▶ **Try it**
Retype, word for word, every line of the records below starting at the one that contains "intro k s hs" and ending at the one that contains "Obligations.UnnamedRegisterHasNoEffect := by"; include both of those lines and nothing more.

▶ **Extracted information**

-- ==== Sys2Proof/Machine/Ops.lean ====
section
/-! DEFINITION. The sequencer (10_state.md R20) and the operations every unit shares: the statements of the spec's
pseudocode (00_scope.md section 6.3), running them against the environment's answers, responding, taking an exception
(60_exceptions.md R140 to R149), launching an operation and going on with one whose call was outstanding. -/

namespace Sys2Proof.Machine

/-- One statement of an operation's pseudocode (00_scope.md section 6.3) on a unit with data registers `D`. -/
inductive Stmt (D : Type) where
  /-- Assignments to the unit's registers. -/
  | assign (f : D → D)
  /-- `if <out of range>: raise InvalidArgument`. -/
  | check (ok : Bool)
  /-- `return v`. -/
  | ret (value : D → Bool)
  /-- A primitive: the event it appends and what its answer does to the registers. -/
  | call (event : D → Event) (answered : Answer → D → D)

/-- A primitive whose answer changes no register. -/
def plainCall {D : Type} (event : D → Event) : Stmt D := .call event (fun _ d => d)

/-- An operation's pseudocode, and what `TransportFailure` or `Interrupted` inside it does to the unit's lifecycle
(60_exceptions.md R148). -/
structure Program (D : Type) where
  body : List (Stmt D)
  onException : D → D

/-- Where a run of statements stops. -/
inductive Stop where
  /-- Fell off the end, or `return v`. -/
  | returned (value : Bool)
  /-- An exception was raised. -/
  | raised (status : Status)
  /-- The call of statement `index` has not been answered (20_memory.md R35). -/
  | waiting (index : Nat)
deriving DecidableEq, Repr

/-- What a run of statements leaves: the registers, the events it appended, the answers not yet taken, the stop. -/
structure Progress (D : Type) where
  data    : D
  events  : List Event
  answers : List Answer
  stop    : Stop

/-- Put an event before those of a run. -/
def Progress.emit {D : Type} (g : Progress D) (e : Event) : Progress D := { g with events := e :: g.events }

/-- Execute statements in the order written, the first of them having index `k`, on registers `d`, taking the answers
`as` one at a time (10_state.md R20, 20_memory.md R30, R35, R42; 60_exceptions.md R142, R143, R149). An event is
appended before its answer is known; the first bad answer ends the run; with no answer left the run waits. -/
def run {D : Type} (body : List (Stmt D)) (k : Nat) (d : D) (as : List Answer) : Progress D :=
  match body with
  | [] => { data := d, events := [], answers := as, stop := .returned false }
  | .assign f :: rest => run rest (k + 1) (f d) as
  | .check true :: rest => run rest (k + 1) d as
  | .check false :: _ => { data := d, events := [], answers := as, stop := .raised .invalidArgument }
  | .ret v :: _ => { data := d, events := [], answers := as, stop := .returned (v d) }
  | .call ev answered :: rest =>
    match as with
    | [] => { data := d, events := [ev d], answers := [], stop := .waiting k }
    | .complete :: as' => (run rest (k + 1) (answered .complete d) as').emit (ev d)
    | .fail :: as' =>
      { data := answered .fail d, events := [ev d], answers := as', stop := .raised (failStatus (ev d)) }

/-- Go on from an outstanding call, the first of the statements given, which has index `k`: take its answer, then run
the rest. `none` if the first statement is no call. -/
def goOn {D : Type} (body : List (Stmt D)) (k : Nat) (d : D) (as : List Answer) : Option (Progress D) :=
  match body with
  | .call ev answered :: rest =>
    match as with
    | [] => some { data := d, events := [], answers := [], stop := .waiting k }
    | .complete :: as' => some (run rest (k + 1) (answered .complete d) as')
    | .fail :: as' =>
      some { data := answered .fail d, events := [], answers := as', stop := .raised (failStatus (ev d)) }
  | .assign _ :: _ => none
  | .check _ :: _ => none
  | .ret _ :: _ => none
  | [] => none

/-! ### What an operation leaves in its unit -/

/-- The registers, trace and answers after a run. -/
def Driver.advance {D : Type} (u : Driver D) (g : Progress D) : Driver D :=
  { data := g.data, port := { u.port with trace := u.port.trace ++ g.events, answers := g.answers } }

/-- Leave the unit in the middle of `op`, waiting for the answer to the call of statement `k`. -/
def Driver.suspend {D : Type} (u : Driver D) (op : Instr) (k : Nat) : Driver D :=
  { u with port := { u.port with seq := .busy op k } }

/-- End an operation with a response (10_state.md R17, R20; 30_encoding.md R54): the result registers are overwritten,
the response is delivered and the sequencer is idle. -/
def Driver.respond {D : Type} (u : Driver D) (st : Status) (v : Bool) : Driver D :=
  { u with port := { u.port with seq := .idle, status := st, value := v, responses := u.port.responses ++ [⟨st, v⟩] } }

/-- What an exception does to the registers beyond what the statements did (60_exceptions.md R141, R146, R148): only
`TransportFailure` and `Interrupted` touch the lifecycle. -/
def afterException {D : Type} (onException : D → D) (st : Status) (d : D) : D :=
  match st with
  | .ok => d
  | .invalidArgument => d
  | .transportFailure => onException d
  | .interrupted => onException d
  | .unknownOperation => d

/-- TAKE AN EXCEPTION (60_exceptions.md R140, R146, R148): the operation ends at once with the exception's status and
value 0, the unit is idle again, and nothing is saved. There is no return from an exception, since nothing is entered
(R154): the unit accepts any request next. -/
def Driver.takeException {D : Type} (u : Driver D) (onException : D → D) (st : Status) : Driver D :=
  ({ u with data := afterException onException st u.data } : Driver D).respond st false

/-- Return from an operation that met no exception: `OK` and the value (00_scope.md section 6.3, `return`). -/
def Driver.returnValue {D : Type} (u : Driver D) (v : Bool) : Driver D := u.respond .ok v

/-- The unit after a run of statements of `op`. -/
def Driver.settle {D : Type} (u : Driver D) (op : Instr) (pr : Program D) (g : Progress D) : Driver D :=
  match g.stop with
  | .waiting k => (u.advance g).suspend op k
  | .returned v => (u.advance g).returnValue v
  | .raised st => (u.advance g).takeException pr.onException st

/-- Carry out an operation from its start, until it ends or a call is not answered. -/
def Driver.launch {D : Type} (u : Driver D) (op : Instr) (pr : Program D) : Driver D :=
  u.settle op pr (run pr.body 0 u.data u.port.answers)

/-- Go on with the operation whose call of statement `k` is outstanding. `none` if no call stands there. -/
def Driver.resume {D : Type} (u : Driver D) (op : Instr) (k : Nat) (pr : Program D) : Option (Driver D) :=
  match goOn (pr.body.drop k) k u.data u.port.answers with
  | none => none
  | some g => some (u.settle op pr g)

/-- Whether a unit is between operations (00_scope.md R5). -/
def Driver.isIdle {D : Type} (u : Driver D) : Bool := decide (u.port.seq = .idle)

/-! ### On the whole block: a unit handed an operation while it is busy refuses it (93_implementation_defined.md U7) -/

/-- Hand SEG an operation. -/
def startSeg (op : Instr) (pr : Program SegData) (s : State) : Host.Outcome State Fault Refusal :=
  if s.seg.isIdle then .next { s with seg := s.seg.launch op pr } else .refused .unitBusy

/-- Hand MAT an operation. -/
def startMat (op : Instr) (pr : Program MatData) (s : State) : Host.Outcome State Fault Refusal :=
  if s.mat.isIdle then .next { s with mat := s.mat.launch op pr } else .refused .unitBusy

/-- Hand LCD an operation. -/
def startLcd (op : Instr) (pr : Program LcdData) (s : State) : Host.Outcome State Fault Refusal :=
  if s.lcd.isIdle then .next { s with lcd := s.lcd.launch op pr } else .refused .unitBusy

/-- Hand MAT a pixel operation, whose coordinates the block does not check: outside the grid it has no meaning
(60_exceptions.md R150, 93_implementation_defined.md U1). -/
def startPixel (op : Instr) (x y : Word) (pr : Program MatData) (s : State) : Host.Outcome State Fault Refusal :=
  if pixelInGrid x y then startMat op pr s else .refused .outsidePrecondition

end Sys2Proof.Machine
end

...

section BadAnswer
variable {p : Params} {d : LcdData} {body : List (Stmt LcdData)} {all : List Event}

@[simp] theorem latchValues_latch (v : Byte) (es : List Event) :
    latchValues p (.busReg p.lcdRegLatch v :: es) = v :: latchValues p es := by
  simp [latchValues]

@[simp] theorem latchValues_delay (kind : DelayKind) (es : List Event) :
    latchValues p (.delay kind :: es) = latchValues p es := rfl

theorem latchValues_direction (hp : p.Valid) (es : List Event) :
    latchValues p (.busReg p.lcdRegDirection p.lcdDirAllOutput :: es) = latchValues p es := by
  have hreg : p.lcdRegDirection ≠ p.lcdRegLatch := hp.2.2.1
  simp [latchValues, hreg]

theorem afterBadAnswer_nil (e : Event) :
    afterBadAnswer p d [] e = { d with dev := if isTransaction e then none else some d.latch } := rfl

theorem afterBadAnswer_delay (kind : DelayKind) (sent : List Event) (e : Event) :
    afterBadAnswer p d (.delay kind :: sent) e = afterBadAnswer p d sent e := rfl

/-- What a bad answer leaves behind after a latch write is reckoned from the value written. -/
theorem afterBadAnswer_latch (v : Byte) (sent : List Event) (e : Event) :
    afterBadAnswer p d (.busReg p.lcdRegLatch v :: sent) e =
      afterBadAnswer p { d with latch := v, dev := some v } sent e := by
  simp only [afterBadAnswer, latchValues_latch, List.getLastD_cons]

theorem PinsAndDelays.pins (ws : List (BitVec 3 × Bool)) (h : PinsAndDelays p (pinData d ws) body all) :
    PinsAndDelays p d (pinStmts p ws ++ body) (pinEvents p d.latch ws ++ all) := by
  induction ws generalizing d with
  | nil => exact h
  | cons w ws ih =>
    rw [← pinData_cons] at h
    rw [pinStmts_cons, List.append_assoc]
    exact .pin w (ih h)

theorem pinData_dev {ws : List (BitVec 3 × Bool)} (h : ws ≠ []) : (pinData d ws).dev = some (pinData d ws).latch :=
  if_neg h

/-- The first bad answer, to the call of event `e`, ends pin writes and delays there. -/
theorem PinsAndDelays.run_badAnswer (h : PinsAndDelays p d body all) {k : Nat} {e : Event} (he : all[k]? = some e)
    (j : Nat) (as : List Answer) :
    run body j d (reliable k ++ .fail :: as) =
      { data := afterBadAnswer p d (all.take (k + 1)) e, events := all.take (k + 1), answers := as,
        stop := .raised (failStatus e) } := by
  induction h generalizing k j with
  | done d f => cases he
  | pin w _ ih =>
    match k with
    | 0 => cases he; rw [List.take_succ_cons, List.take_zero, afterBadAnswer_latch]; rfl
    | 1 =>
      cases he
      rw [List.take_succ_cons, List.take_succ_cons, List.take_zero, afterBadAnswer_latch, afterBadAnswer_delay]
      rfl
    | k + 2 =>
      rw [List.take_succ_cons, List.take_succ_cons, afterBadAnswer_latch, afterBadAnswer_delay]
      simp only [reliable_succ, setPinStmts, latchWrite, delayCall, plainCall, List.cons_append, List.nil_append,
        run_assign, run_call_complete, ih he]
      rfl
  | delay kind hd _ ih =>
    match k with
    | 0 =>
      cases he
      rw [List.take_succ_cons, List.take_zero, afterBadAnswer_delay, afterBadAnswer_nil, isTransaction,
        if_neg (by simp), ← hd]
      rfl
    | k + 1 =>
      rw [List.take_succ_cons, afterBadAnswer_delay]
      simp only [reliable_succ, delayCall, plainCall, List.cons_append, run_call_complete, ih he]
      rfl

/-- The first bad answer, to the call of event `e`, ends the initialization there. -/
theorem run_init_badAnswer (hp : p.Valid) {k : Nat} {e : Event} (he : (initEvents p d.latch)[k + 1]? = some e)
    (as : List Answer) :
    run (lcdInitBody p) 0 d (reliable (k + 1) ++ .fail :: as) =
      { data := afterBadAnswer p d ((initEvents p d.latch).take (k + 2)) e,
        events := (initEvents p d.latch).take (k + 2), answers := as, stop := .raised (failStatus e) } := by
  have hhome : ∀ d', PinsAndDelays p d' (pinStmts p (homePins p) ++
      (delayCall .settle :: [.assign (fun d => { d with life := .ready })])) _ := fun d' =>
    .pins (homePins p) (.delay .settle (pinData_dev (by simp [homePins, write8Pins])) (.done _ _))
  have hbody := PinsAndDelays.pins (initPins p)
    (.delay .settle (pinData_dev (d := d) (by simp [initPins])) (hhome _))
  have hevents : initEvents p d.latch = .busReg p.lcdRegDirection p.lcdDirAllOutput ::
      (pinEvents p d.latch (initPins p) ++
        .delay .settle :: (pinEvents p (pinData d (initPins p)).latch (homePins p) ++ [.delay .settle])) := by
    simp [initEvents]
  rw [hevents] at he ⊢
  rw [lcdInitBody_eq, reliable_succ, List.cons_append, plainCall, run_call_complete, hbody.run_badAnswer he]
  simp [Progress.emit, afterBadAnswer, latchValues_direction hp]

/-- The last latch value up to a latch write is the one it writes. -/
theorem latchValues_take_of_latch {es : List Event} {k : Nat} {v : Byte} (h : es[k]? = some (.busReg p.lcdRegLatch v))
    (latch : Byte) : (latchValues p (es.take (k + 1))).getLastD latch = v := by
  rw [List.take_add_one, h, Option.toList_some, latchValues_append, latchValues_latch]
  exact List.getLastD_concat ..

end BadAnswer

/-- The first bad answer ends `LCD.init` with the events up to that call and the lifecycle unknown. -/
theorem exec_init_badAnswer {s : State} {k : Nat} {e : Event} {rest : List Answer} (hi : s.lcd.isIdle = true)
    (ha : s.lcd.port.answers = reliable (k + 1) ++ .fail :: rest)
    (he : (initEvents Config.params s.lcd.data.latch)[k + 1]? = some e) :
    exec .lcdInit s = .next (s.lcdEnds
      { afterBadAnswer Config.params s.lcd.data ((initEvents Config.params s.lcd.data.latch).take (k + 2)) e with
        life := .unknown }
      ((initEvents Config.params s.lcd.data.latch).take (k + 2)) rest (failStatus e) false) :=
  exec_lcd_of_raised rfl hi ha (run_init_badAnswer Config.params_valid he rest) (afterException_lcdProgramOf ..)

==

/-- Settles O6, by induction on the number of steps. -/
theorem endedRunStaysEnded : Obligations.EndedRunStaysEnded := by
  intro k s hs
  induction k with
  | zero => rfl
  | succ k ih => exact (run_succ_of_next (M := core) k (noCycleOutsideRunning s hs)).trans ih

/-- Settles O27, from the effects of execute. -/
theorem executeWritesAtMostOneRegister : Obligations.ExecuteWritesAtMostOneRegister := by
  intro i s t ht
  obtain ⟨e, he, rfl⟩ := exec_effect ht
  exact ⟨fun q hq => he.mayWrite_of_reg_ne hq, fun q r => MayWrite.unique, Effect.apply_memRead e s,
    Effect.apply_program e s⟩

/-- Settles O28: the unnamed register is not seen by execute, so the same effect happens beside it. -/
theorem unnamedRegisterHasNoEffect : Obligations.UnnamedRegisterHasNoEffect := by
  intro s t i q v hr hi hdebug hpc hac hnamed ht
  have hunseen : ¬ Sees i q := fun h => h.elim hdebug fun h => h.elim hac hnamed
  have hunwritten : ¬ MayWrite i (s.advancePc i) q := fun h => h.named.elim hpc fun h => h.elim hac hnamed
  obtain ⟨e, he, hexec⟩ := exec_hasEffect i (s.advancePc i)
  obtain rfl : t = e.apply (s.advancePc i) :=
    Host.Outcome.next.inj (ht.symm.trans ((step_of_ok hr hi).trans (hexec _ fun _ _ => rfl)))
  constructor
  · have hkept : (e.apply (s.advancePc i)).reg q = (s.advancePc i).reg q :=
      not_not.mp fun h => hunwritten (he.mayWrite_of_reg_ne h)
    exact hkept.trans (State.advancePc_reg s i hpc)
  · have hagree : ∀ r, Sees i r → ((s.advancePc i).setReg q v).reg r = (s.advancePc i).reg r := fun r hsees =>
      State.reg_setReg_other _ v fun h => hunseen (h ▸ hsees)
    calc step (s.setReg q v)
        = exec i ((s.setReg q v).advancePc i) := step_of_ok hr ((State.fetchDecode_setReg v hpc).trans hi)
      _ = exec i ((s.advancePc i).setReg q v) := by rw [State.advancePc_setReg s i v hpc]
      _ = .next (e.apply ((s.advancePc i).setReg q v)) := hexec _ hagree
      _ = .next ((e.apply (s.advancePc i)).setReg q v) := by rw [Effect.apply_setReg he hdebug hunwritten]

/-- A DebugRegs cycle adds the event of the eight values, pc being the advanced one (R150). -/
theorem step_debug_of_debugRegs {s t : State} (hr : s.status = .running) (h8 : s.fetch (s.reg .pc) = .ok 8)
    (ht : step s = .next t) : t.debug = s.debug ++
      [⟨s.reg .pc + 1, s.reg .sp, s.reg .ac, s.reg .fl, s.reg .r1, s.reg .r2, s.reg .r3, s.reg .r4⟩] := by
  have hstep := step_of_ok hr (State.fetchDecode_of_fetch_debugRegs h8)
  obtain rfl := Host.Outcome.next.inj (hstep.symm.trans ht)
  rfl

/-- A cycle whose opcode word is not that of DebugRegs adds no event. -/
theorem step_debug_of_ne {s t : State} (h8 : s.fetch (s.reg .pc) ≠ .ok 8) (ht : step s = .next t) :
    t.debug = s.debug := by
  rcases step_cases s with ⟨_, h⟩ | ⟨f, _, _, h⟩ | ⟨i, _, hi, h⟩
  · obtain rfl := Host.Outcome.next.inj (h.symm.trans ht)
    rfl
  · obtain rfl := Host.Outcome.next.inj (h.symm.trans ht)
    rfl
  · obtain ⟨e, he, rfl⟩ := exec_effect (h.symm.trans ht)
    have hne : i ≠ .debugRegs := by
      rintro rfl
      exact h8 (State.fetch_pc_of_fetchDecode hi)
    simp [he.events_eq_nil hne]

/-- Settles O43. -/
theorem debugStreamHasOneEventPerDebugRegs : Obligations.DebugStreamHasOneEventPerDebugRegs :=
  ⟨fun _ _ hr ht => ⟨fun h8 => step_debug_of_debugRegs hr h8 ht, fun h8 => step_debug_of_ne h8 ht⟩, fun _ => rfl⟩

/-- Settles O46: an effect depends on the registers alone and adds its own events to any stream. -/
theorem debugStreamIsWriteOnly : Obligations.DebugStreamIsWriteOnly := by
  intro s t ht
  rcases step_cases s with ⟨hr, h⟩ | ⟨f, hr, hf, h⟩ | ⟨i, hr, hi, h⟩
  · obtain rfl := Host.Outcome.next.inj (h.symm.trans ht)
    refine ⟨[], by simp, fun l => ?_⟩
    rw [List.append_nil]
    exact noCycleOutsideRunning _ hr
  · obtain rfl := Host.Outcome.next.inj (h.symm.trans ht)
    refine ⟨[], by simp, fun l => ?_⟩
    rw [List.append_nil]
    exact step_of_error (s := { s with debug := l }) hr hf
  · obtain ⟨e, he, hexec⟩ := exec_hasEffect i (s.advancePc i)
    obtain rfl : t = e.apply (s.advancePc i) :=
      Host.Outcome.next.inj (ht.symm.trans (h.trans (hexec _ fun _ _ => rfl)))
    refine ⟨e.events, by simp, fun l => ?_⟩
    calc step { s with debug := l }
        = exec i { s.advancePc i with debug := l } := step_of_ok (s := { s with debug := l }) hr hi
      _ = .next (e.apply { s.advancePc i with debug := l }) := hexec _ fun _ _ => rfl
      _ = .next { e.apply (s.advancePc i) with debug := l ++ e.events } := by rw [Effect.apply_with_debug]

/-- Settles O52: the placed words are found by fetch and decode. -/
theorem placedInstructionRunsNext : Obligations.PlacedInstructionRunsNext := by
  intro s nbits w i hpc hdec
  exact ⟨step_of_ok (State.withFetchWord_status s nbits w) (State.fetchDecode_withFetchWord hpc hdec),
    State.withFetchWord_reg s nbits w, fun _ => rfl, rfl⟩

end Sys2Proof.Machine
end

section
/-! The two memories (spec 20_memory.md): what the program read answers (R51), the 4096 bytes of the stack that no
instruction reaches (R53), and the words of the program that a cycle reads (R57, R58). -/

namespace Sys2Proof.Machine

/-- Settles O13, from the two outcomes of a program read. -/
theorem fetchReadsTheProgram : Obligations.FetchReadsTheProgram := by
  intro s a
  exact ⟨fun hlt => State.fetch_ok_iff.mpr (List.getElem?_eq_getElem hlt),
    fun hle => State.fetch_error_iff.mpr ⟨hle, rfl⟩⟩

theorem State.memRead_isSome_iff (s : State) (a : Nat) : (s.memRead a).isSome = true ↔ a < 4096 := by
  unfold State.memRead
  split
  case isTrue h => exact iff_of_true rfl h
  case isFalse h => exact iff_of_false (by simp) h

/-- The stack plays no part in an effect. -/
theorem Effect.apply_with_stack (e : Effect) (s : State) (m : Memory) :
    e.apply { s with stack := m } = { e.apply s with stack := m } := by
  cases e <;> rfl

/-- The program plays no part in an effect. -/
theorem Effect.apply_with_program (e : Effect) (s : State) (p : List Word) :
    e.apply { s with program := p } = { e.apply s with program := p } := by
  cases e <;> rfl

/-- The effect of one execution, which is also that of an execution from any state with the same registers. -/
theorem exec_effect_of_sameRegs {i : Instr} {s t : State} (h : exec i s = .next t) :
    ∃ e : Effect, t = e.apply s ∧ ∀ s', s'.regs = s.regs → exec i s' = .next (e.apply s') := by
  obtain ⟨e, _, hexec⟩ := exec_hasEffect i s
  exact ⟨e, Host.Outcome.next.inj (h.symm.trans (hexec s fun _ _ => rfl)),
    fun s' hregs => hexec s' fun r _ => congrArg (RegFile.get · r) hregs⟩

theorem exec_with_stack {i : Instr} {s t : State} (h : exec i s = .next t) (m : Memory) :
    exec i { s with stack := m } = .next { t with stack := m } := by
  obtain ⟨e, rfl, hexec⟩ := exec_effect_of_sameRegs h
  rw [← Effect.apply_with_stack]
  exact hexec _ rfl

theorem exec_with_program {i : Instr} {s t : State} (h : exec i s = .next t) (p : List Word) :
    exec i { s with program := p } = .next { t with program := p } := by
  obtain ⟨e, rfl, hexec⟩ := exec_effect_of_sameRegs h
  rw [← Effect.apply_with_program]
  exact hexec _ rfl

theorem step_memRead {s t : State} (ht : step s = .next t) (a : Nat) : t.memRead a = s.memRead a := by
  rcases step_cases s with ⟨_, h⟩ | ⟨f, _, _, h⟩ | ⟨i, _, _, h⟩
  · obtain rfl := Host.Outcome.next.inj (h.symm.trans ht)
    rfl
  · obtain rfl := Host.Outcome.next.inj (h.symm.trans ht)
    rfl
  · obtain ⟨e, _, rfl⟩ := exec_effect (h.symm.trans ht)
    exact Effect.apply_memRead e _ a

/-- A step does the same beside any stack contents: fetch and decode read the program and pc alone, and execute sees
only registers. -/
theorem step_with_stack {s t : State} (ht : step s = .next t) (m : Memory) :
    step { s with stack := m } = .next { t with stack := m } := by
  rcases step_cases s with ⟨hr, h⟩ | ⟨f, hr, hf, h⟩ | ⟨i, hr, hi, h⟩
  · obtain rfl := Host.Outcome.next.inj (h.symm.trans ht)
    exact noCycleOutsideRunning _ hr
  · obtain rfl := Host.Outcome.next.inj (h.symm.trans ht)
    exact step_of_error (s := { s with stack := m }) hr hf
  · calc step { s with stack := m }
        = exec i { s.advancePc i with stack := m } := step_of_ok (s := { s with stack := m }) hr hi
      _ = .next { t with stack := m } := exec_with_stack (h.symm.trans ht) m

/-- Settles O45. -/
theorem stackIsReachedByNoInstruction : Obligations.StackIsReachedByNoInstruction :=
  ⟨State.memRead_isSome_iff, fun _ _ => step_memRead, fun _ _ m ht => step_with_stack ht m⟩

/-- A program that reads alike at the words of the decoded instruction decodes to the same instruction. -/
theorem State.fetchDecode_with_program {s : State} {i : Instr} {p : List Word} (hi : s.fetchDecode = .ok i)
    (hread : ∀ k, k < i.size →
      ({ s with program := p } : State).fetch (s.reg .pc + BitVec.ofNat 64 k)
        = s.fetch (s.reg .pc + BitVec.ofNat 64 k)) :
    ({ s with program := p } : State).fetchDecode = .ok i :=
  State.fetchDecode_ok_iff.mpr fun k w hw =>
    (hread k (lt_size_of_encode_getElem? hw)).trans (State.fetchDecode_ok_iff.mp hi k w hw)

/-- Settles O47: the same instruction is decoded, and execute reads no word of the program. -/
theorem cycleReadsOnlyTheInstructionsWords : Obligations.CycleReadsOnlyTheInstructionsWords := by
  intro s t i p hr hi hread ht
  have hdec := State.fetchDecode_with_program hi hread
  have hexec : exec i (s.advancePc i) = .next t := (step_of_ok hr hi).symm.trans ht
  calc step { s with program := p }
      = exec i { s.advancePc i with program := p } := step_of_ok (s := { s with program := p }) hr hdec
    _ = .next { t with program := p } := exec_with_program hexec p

▶ **Solved exercise**
  intro k s hs
  induction k with
  | zero => rfl
  | succ k ih => exact (run_succ_of_next (M := core) k (noCycleOutsideRunning s hs)).trans ih

/-- Settles O27, from the effects of execute. -/
theorem executeWritesAtMostOneRegister : Obligations.ExecuteWritesAtMostOneRegister := by
  intro i s t ht
  obtain ⟨e, he, rfl⟩ := exec_effect ht
  exact ⟨fun q hq => he.mayWrite_of_reg_ne hq, fun q r => MayWrite.unique, Effect.apply_memRead e s,
    Effect.apply_program e s⟩

/-- Settles O28: the unnamed register is not seen by execute, so the same effect happens beside it. -/
theorem unnamedRegisterHasNoEffect : Obligations.UnnamedRegisterHasNoEffect := by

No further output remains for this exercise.